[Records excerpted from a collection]
-- Opening Marker --
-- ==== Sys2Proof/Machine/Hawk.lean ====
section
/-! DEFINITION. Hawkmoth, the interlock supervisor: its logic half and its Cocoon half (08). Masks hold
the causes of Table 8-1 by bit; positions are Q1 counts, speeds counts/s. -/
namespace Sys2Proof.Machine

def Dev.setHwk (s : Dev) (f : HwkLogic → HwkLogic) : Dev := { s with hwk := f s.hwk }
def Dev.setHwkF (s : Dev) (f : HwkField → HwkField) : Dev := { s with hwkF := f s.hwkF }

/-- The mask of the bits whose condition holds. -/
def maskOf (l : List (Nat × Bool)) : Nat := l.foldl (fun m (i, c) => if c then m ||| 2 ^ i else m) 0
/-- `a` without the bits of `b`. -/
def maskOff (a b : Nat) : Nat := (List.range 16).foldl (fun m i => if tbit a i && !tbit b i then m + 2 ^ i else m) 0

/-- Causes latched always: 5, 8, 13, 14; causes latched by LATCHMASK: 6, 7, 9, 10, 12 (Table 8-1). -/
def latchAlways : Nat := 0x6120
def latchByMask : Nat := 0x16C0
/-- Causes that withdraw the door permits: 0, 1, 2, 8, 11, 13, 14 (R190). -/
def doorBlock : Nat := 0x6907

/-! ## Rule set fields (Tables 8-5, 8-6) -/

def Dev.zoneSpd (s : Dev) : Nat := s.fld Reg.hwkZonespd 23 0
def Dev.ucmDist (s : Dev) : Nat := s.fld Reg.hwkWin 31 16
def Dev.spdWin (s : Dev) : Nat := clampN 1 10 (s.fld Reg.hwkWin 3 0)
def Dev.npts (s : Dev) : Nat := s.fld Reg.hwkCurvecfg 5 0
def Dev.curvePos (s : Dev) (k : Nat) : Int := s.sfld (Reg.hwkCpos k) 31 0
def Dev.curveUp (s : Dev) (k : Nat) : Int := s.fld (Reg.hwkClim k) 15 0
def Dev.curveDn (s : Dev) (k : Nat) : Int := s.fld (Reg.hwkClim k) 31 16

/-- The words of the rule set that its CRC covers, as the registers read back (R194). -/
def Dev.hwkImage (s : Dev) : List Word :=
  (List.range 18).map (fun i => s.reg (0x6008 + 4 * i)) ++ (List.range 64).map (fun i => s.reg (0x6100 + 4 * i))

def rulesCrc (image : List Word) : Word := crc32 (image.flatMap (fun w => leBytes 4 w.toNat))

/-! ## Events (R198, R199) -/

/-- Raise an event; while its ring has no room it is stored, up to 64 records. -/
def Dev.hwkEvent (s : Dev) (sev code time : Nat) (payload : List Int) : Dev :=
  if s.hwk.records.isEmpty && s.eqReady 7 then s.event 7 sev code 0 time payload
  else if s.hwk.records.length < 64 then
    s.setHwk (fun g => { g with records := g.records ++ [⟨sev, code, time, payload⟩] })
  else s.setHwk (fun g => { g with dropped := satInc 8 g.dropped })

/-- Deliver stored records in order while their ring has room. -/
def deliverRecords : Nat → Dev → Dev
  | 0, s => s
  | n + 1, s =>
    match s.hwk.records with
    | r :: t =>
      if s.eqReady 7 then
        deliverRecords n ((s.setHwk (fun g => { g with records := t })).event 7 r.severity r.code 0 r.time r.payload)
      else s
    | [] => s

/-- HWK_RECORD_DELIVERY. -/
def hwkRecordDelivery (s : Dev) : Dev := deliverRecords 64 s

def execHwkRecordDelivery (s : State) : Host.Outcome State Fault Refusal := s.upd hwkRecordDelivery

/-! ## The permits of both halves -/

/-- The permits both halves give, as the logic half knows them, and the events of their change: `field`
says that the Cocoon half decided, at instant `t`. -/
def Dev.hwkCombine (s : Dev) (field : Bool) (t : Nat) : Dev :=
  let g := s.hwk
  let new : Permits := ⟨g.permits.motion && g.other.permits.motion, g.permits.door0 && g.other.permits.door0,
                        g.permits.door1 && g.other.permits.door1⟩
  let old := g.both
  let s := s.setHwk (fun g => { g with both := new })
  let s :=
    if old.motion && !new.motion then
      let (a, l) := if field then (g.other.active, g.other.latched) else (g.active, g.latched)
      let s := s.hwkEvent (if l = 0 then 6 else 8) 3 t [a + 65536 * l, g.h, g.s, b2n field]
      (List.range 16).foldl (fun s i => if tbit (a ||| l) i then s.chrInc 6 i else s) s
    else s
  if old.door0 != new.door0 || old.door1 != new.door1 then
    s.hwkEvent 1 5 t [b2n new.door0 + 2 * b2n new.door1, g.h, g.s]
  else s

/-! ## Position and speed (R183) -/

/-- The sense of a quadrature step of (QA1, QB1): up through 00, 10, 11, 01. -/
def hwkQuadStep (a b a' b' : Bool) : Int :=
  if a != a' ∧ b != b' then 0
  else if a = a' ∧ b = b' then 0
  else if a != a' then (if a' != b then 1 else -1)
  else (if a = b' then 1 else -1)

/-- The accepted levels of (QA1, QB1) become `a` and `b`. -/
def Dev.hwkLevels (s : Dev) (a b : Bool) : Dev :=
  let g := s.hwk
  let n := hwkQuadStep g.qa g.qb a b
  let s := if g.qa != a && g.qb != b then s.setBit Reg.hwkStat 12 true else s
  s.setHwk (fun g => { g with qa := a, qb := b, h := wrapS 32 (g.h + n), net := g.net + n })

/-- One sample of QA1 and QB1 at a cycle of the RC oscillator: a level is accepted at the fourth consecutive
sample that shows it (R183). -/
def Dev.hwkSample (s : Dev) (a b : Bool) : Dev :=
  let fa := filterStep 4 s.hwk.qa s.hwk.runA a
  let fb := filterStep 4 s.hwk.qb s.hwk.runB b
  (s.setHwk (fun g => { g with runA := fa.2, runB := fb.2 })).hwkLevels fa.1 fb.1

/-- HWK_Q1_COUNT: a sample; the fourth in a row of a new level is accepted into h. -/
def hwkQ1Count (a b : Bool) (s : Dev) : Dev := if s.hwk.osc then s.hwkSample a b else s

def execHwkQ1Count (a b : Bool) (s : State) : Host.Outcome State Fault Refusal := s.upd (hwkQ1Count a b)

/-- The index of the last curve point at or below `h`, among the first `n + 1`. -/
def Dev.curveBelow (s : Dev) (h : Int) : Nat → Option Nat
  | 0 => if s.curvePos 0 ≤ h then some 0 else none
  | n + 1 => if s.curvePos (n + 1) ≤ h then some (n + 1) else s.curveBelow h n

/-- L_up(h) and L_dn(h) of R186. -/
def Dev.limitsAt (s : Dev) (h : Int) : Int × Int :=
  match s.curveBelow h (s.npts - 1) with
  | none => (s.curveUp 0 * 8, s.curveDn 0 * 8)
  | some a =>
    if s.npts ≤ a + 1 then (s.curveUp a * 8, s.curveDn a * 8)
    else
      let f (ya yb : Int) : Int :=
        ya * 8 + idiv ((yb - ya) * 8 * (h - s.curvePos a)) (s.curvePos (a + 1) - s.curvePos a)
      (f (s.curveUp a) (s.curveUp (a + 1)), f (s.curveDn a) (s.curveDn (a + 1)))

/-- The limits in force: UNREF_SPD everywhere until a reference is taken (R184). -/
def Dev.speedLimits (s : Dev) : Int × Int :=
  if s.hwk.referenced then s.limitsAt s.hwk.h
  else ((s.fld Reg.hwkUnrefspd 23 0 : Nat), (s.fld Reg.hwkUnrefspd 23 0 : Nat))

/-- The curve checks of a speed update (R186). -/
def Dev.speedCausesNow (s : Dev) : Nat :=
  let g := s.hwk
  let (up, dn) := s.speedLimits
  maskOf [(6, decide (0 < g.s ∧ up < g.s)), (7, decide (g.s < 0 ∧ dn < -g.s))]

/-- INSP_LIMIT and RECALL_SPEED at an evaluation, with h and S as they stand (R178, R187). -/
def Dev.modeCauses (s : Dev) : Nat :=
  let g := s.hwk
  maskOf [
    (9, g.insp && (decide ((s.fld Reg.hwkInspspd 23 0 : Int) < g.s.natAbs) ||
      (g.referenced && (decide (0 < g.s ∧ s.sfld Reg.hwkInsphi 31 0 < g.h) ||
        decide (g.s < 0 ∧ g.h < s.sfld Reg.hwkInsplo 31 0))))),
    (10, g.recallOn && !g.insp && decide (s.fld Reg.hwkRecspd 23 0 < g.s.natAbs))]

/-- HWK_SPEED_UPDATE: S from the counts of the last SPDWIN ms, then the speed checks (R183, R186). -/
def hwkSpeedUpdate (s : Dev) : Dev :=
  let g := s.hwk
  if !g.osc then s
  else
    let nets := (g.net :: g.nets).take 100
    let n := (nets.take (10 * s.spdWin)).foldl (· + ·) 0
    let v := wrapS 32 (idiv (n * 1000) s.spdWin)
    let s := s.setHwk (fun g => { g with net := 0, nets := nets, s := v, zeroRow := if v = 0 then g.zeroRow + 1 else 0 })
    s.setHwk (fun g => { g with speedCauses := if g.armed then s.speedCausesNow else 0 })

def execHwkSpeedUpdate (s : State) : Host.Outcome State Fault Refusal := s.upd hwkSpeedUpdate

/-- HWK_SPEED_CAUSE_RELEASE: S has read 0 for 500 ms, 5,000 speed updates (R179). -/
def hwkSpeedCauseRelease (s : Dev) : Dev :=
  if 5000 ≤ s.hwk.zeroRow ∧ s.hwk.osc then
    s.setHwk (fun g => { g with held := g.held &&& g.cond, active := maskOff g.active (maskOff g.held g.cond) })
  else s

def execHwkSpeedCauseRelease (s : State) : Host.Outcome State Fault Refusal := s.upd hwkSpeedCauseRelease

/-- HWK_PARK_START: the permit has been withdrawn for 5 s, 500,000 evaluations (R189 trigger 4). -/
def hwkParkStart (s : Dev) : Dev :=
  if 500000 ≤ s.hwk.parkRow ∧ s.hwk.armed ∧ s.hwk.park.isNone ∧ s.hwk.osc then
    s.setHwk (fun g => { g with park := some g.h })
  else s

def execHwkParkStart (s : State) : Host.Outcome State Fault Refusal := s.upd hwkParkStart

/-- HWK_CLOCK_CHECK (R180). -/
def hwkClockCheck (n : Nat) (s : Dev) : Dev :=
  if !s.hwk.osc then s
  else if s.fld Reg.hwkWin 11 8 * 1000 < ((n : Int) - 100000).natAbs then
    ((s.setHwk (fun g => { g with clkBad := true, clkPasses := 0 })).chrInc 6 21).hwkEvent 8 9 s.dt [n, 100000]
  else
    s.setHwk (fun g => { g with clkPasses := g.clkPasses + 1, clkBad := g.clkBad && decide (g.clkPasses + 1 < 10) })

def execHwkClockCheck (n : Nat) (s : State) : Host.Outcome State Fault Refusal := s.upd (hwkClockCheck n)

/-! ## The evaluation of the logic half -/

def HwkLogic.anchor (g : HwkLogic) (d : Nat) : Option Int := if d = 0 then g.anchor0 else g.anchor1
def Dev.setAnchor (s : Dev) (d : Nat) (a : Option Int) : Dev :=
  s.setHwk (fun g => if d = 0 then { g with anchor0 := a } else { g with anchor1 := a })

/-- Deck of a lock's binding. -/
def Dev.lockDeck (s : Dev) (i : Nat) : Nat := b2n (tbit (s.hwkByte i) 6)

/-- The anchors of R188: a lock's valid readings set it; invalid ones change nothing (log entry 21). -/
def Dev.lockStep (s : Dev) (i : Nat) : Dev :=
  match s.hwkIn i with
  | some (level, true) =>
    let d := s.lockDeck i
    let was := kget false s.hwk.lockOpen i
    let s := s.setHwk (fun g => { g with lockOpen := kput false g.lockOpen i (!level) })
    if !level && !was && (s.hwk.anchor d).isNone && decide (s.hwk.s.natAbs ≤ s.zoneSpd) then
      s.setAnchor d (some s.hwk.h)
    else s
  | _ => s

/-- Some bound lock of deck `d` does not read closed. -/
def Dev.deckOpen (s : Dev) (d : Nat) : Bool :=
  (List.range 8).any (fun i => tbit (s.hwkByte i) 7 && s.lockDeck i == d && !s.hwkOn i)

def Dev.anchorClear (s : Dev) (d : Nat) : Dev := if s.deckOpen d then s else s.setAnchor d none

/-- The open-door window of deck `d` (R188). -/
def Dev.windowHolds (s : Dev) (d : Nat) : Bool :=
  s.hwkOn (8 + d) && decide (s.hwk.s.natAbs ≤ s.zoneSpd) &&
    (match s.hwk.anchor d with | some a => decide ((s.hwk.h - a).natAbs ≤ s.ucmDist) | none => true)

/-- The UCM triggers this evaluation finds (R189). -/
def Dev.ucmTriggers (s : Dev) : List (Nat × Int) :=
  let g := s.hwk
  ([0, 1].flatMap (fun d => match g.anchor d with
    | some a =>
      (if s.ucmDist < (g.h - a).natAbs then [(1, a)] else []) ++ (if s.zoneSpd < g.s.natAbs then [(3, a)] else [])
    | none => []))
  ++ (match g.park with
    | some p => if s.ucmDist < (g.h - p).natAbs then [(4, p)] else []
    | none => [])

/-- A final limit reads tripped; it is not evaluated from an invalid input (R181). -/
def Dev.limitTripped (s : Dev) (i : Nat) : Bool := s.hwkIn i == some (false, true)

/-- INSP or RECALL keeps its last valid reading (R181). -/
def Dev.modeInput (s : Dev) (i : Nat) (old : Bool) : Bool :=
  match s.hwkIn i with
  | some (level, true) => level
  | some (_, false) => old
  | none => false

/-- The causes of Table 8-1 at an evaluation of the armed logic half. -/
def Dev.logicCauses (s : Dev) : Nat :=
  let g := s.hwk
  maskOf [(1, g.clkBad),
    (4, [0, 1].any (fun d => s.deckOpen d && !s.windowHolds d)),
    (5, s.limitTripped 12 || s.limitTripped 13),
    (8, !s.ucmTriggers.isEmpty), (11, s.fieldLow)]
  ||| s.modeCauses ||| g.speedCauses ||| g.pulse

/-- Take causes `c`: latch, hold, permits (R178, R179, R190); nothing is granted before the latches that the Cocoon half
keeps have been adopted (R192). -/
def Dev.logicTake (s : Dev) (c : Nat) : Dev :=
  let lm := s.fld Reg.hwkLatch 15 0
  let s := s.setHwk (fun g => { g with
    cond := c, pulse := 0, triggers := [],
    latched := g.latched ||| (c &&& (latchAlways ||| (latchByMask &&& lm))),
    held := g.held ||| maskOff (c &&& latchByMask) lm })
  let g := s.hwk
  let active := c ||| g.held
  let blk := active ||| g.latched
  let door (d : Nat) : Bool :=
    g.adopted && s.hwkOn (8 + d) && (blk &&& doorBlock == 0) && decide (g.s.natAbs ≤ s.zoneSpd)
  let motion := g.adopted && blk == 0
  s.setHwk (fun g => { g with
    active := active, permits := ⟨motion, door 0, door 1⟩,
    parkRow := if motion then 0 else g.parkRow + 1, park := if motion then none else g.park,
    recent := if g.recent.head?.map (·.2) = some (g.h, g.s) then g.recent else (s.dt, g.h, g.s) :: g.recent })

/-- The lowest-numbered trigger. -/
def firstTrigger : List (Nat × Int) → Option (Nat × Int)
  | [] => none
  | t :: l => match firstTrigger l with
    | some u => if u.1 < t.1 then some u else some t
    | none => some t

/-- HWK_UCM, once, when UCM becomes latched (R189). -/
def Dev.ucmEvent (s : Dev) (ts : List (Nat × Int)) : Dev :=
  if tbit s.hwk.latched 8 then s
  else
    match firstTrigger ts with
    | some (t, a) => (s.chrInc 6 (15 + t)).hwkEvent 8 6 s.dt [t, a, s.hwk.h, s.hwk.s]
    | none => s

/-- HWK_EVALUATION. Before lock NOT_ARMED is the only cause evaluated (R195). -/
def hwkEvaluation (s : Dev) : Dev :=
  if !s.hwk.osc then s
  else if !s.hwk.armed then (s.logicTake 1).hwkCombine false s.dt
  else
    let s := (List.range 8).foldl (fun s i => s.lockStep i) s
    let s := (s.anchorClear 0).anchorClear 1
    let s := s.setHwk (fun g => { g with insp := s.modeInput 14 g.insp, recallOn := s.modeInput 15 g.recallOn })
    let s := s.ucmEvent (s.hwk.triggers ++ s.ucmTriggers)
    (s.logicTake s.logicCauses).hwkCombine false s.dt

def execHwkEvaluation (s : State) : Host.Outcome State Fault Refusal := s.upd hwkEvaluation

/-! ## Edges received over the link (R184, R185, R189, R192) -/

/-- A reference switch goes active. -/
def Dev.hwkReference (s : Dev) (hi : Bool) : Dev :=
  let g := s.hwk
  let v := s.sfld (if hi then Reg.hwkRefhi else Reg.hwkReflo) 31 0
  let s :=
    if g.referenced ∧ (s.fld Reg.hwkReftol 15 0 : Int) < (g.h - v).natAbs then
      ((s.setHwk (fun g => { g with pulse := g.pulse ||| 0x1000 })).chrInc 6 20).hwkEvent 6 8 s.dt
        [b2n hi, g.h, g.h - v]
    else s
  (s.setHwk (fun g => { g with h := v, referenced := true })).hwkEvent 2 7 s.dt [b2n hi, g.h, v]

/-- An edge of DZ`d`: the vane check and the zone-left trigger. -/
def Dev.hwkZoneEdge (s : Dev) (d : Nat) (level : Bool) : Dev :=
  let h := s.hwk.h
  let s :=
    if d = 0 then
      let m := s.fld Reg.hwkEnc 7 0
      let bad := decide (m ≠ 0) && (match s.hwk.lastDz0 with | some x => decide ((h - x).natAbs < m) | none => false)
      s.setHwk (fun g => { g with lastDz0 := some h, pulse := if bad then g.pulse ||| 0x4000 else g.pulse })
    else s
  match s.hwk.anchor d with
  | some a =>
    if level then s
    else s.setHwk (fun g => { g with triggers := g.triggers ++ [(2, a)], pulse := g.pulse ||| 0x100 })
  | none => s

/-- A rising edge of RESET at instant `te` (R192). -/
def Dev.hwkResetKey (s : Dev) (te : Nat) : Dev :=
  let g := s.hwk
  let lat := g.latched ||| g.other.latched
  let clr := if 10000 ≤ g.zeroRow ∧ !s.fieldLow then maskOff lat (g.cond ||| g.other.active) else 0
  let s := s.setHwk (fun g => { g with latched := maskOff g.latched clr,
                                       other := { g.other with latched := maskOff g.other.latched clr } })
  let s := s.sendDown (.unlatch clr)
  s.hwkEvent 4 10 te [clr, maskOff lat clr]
-- Closing Marker --
What is required: Within the data above, the lines from the one with "if a != a' ∧ b != b' then 0" to the one with "let fa := filterStep" must be repeated exactly; no other line belongs in the answer.

Answer to the problem:
  if a != a' ∧ b != b' then 0
  else if a = a' ∧ b = b' then 0
  else if a != a' then (if a' != b then 1 else -1)
  else (if a = b' then 1 else -1)

/-- The accepted levels of (QA1, QB1) become `a` and `b`. -/
def Dev.hwkLevels (s : Dev) (a b : Bool) : Dev :=
  let g := s.hwk
  let n := hwkQuadStep g.qa g.qb a b
  let s := if g.qa != a && g.qb != b then s.setBit Reg.hwkStat 12 true else s
  s.setHwk (fun g => { g with qa := a, qb := b, h := wrapS 32 (g.h + n), net := g.net + n })

/-- One sample of QA1 and QB1 at a cycle of the RC oscillator: a level is accepted at the fourth consecutive
sample that shows it (R183). -/
def Dev.hwkSample (s : Dev) (a b : Bool) : Dev :=
  let fa := filterStep 4 s.hwk.qa s.hwk.runA a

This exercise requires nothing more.